Setting Up Reconciliation With Your Automation System posted on January 6th, 2010
Are you reconciling your logs?
You likely already have (or had used in the past) some method to keep track of what songs were actually aired on your station that weren’t initially accounted for when you scheduled the music logs.
For most people, this involved asking your air staff to mark or note the printed music log for their shift with the songs that they didn’t have time to play, added to an hour, or perhaps moved to a different place in the hour or their shift. Then, it was likely up to the Music Director (or an assistant) to take all these various paper logs after a time and reconcile the additions, changes, and deletions that the air staff made to their shifts by hand back into the scheduling software. This was oftentimes a very tedious process, but a necessary one in advance of generating the next run of schedules. That way, an accurate accounting of what actually aired was used, and any songs that were added “by request” were accounted for in rotations, or those not aired were available for consideration again for the next scheduling run. Of course, a downside to this method was that it left the accurate and honest “accounting” of what was added, deleted or moved up in the shift to the person on the air.
MusicMaster for Windows makes it SO EASY to run this process whenever you wish.
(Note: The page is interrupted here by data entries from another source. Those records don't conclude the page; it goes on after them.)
/-- A unit that failed stays out. One that was in service is fenced now, with cause 9 (R471, R486). -/
def unitStays (a : AssayRun) (d : Dev) : Dev :=
  let u := a.unit
  let d := match a.kind with
    | 0 => d.setEng (u / 256) (u % 256) fun x => { x with st := .fenced }
    | 1 => wkState u .fenced 1 d
    | 2 => d.setVp u fun v => { v with st := .fenced }
    | 3 => { d with flt := { d.flt with core := upd d.flt.core u fun _ => 1 } }
    | 4 => if (d.ipmCh u).st == .failed then d else chChange u .failed 1 d
    | _ => d
  if a.wasLive then fencedCause (unitFenced a.kind u 9 (logFault 3 a.kind u 9 2 0 d)) else d

/-- The double failure of a task is judged once both engines are tested (R462). -/
def taskVerdict (id : Nat) (d : Dev) : Dev :=
  if d.flt.assays.any fun a => a.why == .task id then d else
  match d.task id with
  | none => d
  | some k =>
    if k.assayBad then rerunTask id d
    else workFails k.work k.cause { d with flt := { d.flt with dataCause := satInc d.flt.dataCause } }

/-- BASE_EXITs under way complete. -/
def exitsEnd (k : Cpl) (d : Dev) : Dev :=
  d.flt.exits.foldl (fun d t => finish t k d) { d with flt := { d.flt with exits := [] } }

/-- The control cores are tested: with one that passed, bit 7 clears and the active profile is applied; else the
BASE_EXIT ends (R481). -/
def exitVerdict (d : Dev) : Dev :=
  let more := d.flt.assays.any fun a => match a.why with
    | .baseExit _ => true
    | _ => false
  if more then d else
  match d.flt.exits.head? with
  | none => d
  | some t =>
    if d.liveCores = 0 then exitsEnd { (Cpl.conflict 4) with result0 := 0x100 } d else
    let d := clearCause 7 d
    { d with prof := { d.prof with st := .applying, applying := some (d.prof.activeId, .baseExit t), applyEnd := d.now + 250 * msNs } }

/-- An Assay of a unit ends with a code of *Assay results*. -/
def assayEnd (kind unit code : Nat) (d : Dev) : Dev :=
  match d.assayOf kind unit with
  | none => d
  | some a =>
    let d := assayResult a code d
    let back (d : Dev) : Dev :=
      let was := match a.why with
        | .rotation => false
        | _ => !a.wasLive && (kind == 0 || kind == 3 || d.unitFencedNow kind unit)
      let d := unitBack a d
      if was then unitReturned kind unit code d else d
    let d1 := if code = 0 then back d else unitStays a d
    let cpl : Cpl := if code = 0 then .ok else { (Cpl.of stDataError) with result0 := BitVec.ofNat 64 code }
    match a.why with
    | .chapter t =>
      if kind = 4 then channelAssayed unit code t d else finish t cpl d1
    | .unitReturn t => finish t cpl d1
    | .run t => if kind = 4 && code = 0 && (a.wasLive || d.unitFencedNow 4 unit) then channelAssayed unit 0 t d else finish t cpl d1
    | .rotation => d1
    | .task id => taskVerdict id (if code = 0 then d1 else d1.setTask id fun k => { k with assayBad := true })
    | .baseExit _ => exitVerdict d1

/-- A fault in a unit under Assay counts as an Assay failure and nothing more (R472). -/
def assayFault (kind unit cause : Nat) (d : Dev) : Dev :=
  assayEnd kind unit (if cause = 1 then 1 else if cause = 7 then 3 else 2) d

/-! ### Engine faults (R461, R462) -/

/-- A fault in an engine: it is fenced, its running task fails, its deque and role go elsewhere (R461, R462). -/
def engineFault (c e cls cause detail : Nat) (d : Dev) : Dev :=
  let x := d.eng c e
  let u := engUnit c e
  match x.st with
  | .gated => d
  | .fenced => d
  | .assay => assayFault 0 u cause d
  | .live =>
    let d := unitFenced 0 u cause (logFault cls 0 u cause 2 detail d)
    let d := d.setEng c e fun x => { x with st := .fenced, running := none, leaving := none }
    let d := mayRise c 0 (evacuate c e d)
    let d := match x.leaving with
      | some (some t, false) => finish t .ok d
      | some (some t, true) => beginAssay 0 u (.run t) false (d.setEng c e fun x => { x with st := .assay })
      | _ => d
    let d := match x.running.bind d.task with
      | none => d
      | some k =>
        let fails := k.failedOn ++ [(c, e)]
        let d := d.setTask k.id fun k => { k with
          failedOn := fails, st := .stalled, cause := if fails.length = 2 then cause else k.cause }
        match fails.length with
        | 1 => rerunTask k.id d
        | 2 =>
          fails.foldl (fun d x =>
            if (d.eng x.1 x.2).st == .fenced then
              beginAssay 0 (engUnit x.1 x.2) (.task k.id) false (d.setEng x.1 x.2 fun y => { y with st := .assay })
            else d) d
        | _ => workFails k.work k.cause { d with flt := { d.flt with dataCause := satInc d.flt.dataCause } }
    fencedCause d

/-- A running task that overruns fails its engine (R209, R458). -/
def taskOverrun (c e : Nat) (d : Dev) : Dev :=
  match d.overrun c e with
  | none => d
  | some n => engineFault c e 4 5 n d

/-! ### The other units (R458, R465) -/

/-- A fault of a walker, caught by a stage check (R419). -/
def walkerFault (w : Nat) (d : Dev) : Dev :=
  if (d.assayOf 1 w).isSome then assayFault 1 w 8 d
  else if 8 ≤ w || (d.wk w).st == .gated || (d.wk w).st == .fenced then d
  else walkerFence w (unitFenced 1 w 8 (logFault 3 1 w 8 2 0 d))

/-- A fault of a vision pipe, caught by a stage check (R193, R194). -/
def pipeFault (p : Nat) (d : Dev) : Dev :=
  if (d.assayOf 2 p).isSome then assayFault 2 p 8 d
  else if 2 ≤ p || (d.vp p).st == .gated || (d.vp p).st == .fenced then d
  else vpFence p (unitFenced 2 p 8 (logFault 3 2 p 8 2 0 d))

/-- A fault of a control core (R465). -/
def coreFault (k cause : Nat) (d : Dev) : Dev :=
  if (d.assayOf 3 k).isSome then assayFault 3 k cause d
  else if 4 ≤ k || d.flt.core.getD k 0 != 0 then d
  else fencedCause (coreGone k 1 true (unitFenced 3 k cause (logFault 3 3 k cause 2 0 d)))

/-- A fabric route that retries cannot clear (class 5). -/
def fabricFault (detail : Nat) (d : Dev) : Dev := raiseCause 6 (logFault 5 0xFF 0 11 3 detail d)

/-- A class 6 fault (R468): `code` is its value of LAST_RESET. HEARTBEAT stops, SAFE_STOP is high, the fault is logged,
and a full reset follows after 100 ms. -/
def fatalFault (code : Nat) (d : Dev) : Dev :=
  if d.flt.fatal.isSome || code < 3 || 6 < code then d else
  let cause := if code = 3 then 13 else if code = 4 then 12 else if code = 5 then 14 else 15
  let d := logFault 6 0xFF 0 cause 4 0 d
  { d with flt := { d.flt with fatal := some (code, d.now + 100 * msNs), fatalEv := some (code, d.tb64) } }

/-! ### SAFE_STOP and HEARTBEAT (R483, R484) -/

/-- How far the start-up sequence has come, as a number. -/
def StartSt.rank : StartSt → Nat
  | .held => 0 | .refused => 0 | .released => 1 | .strapsSampled => 2 | .loaderMeasured => 3 | .profileRead => 4
  | .safetyRunning => 5 | .controlRunning => 6 | .ipmTrained => 7 | .done => 8

/-- The level that R483 gives now. -/
def Dev.stopLevel (d : Dev) : Bool :=
  let rate := d.pf 36 2
  d.part == .starting || d.flt.forceStop || (d.part == .baseMetal && d.flt.stopOnBm) || d.flt.fatal.isSome
    || (rate != 0 && decide (4 * sNs ≤ (d.now - d.est.wroteAt) * rate))

/-- The check every 100 µs: SAFE_STOP follows its level, driven as R105 allows (R483). -/
def safeStopCheck (d : Dev) : Dev :=
  let l := d.stopLevel
  let d := if d.flt.stop != l && d.driven 17 then emit (.safeStop l) d else d
  { d with flt := { d.flt with stop := l } }

/-- HEARTBEAT's toggle interval in ns. -/
def Dev.beatNs (d : Dev) : Nat := (if d.part == .baseMetal then d.flt.hbBmMs.toNat else d.flt.hbMs.toNat) * msNs

/-- An interval of HEARTBEAT ends: it toggles where the safety island's self-check of the interval passed (R484). -/
def heartbeatToggle (selfOk : Bool) (d : Dev) : Dev :=
  if d.now < d.flt.beatAt + d.beatNs || d.start.rank < 5 then d else
  let d := { d with flt := { d.flt with beatAt := d.now, selfFail := !selfOk } }
  if !selfOk || d.flt.fatal.isSome then d else
  let d := { d with flt := { d.flt with beat := !d.flt.beat } }
  if d.driven 18 then emit (.heartbeat d.flt.beat) d else d

/-! ### Assay rotation (R471) -/

/-- Every ROTATE_S seconds the next live engine, in cluster and engine order, is taken for Assay between tasks. -/
def assayRotation (d : Dev) : Dev :=
  let s := d.flt.rotateS.toNat
  if s = 0 || decide (d.now < d.flt.rotateAt + s * sNs) then d else
  let d := { d with flt := { d.flt with rotateAt := d.now } }
  if !(d.part == .ready || d.part == .running) || d.flt.assays.any (fun a => a.why == .rotation)
      || (List.range 6).any (fun c => (d.clus c).eng.any fun x => x.leaving == some (none, true)) then d else
  match ((List.range 144).map fun i => (d.flt.rotateNext + i) % 144).find? fun n =>
      (d.clus (n / 24)).on && (d.eng (n / 24) (n % 24)).st == .live with
  | none => d
  | some n =>
    let c := n / 24
    let e := n % 24
    if d.keptEngines - 1 < d.flt.minLive.toNat || d.overCeiling c 0 (d.keptIn c - 1) || (d.eng c e).leaving.isSome then d else
    let d := { d with flt := { d.flt with rotateNext := (n + 1) % 144 } }
    d.setEng c e fun x => { x with leaving := some (none, true) }

/-- Engines that are to leave and run nothing leave (R463, R471). -/
def leaveCheck (d : Dev) : Dev :=
  (List.range 6).foldl (fun d c => (List.range 24).foldl (fun d e =>
    let x := d.eng c e
    match x.leaving with
    | some why => if x.running.isNone && x.st == .live then leaveEngine c e why d else d
    | none => d) d) d

/-! ### Health opcodes (R485, R486) -/

/-- FLT_CNT1 as its counters stand. -/
def Dev.fltCnt1 (d : Dev) : Nat :=
  d.flt.fences.toNat + atBit 16 d.flt.returns.toNat + atBit 32 d.flt.dataCause.toNat + atBit 48 d.flt.assayFail.toNat

/-- FLT_CNT1 as it reads: frozen by a SNAP. -/
def Dev.fltCnt1Read (d : Dev) : Nat :=
  match d.flt.frozen with
  | some l => (l.getD 1 0).toNat
  | none => d.fltCnt1

/-- FLT_STATUS. -/
def opFltStatus : OpFn := fun _ d =>
  opDone d (.ok (atBit 8 d.flt.causes.toNat + atBit 16 (d.liveEngines % 256) + atBit 24 (d.fencedEngines % 256) + atBit 32 d.liveCores)
    (d.fltCnt1Read % 2 ^ 32))

/-- UNIT_FENCE (R463, R465). -/
def opUnitFence : OpFn := fun c d =>
  let k := c.d.u8 24
  let u := c.d.f 26 2
  if !(k == 0 || k == 3 || k == 5) || !unitOk k u then opDone d .bad
  else if d.unitGated k u then opDone d (.conflict notEnabled)
  else if d.unitFencedNow k u && (d.assayOf k u).isNone then opDone d .ok
  else if (d.assayOf k u).isSome then opDone d (.of stObjectBusy)
  else
    let count (d : Dev) : Dev := { d with flt := { d.flt with fences := satInc d.flt.fences } }
    match k with
    | 0 =>
      let ce := (u / 256, u % 256)
      if d.keptEngines - 1 < d.flt.minLive.toNat || (d.eng ce.1 ce.2).leaving.isSome then opDone d (.of stObjectBusy) else
      if (d.eng ce.1 ce.2).running.isNone then (leaveEngine ce.1 ce.2 (some c.tok, false) d, .later)
      else (d.setEng ce.1 ce.2 fun x => { x with leaving := some (some c.tok, false) }, .later)
    | 3 => if d.liveCores ≤ 1 then opDone d (.of stObjectBusy) else opDone (count (coreGone u 1 false d)) .ok
    | _ => opDone (count (d.setTs u fun x => { x with st := .fenced })) .ok

/-- UNIT_RETURN (R482, R486). -/
def opUnitReturn : OpFn := fun c d =>
  let k := c.d.u8 24
  let u := c.d.f 26 2
  if !(k == 0 || k == 3 || k == 5) || !unitOk k u then opDone d .bad
  else if d.unitGated k u then opDone d (.conflict notEnabled)
  else if (d.assayOf k u).isSome then opDone d { (Cpl.of stObjectBusy) with result0 := 5 }
  else if !d.unitFencedNow k u then opDone d .ok
  else
    let d := match k with
      | 0 => d.setEng (u / 256) (u % 256) fun x => { x with st := .assay }
      | 3 => { d with flt := { d.flt with core := upd d.flt.core u fun _ => 2 } }
      | _ => d
    (beginAssay k u (.unitReturn c.tok) false d, .later)

/-- ASSAY_RUN (R482, R486). -/
def opAssayRun : OpFn := fun c d =>
  let k := c.d.u8 24
  let u := c.d.f 26 2
  let busy : Dev × OpResult := opDone d { (Cpl.of stObjectBusy) with result0 := 5 }
  let go (wasLive : Bool) (d : Dev) : Dev × OpResult := (beginAssay k u (.run c.tok) wasLive d, .later)
  if !unitOk k u then opDone d .bad
  else if d.unitGated k u then opDone d (.conflict notEnabled)
  else if (d.assayOf k u).isSome then busy
  else match k with
    | 0 =>
      let ce := (u / 256, u % 256)
      if d.unitFencedNow 0 u then go false (d.setEng ce.1 ce.2 fun x => { x with st := .assay })
      else if d.keptEngines - 1 < d.flt.minLive.toNat || d.overCeiling ce.1 0 (d.keptIn ce.1 - 1)
          || (d.eng ce.1 ce.2).leaving.isSome then busy
      else if (d.eng ce.1 ce.2).running.isNone then (leaveEngine ce.1 ce.2 (some c.tok, true) d, .later)
      else (d.setEng ce.1 ce.2 fun x => { x with leaving := some (some c.tok, true) }, .later)
    | 1 =>
      if (d.wk u).st == .online then
        if d.onlineWalkers.length = 1 then busy else go true (moveContexts u (wkState u .off 0 d))
      else go false d
    | 2 =>
      let o := 1 - u
      match (d.vp u).st with
      | .home => if (d.vp o).st == .gated then opDone d (.conflict notEnabled)
          else if (d.vp u).moving.any (·.2) then busy
          else (moveCheck u (d.setVp u fun v => { v with moving := v.moving ++ [(c.tok, true)] }), .later)
      | .hosting => busy
      | _ => go false d
    | 3 =>
      if d.flt.core.getD u 0 == 1 then go false { d with flt := { d.flt with core := upd d.flt.core u fun _ => 2 } }
      else if d.liveCores ≤ 1 then busy
      else go true (coreGone u 2 false d)
    | 4 =>
      match (d.ipmCh u).st with
      | .online => if (d.groupOut (u % 8)).isEmpty then go true (chChange u .offline 0 d) else busy
      | .resync => busy
      | _ => go false d
    | 5 => go ((d.ts.getD u {}).st != .fenced) (d.setTs u fun x => { x with st := .fenced })
    | 6 => if (d.eth.getD u {}).enable then go true (ethPortOff u d) else go false d
    | _ => if (d.csi u).enable then go true (writeCsiCtrl u 0 d) else go false d

/-- BASE_ENTER: its completion is written at the entry (R476, R485). -/
def opBaseEnter : OpFn := fun c d =>
  if d.inBase then opDone d .ok else
  (raiseCause 7 { d with flt := { d.flt with entering := d.flt.entering ++ [c.tok] } }, .later)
The program runs an easy to understand report each time you execute this process to review what exactly was added, deleted, or changed in the schedule dates you choose to reconcile.
It is likely that your automation system is already generating what we’ll call an “as run” report on a daily basis. You’ll want to consult the documentation on your system, the technical support department for your hardware, (or your MusicMaster Scheduling consultant) to help you identify where these files are being generated and their filename format. We’ll use these daily ACTUAL aired logs from your play out system to compare what was scheduled in the MusicMaster database log for the date(s) in question.
Once located, we’ll request that you send us a sample or two of some past dates, along with a backup of your MusicMaster database. Additionally, (if you know it) we’ll request that you tell us the “path” on your network or machine that MusicMaster will look to each time you decide to reconcile a day. We can help you locate this path as well if needed (as part of a call/GoToMeeting session with your Music Scheduling Consultant.)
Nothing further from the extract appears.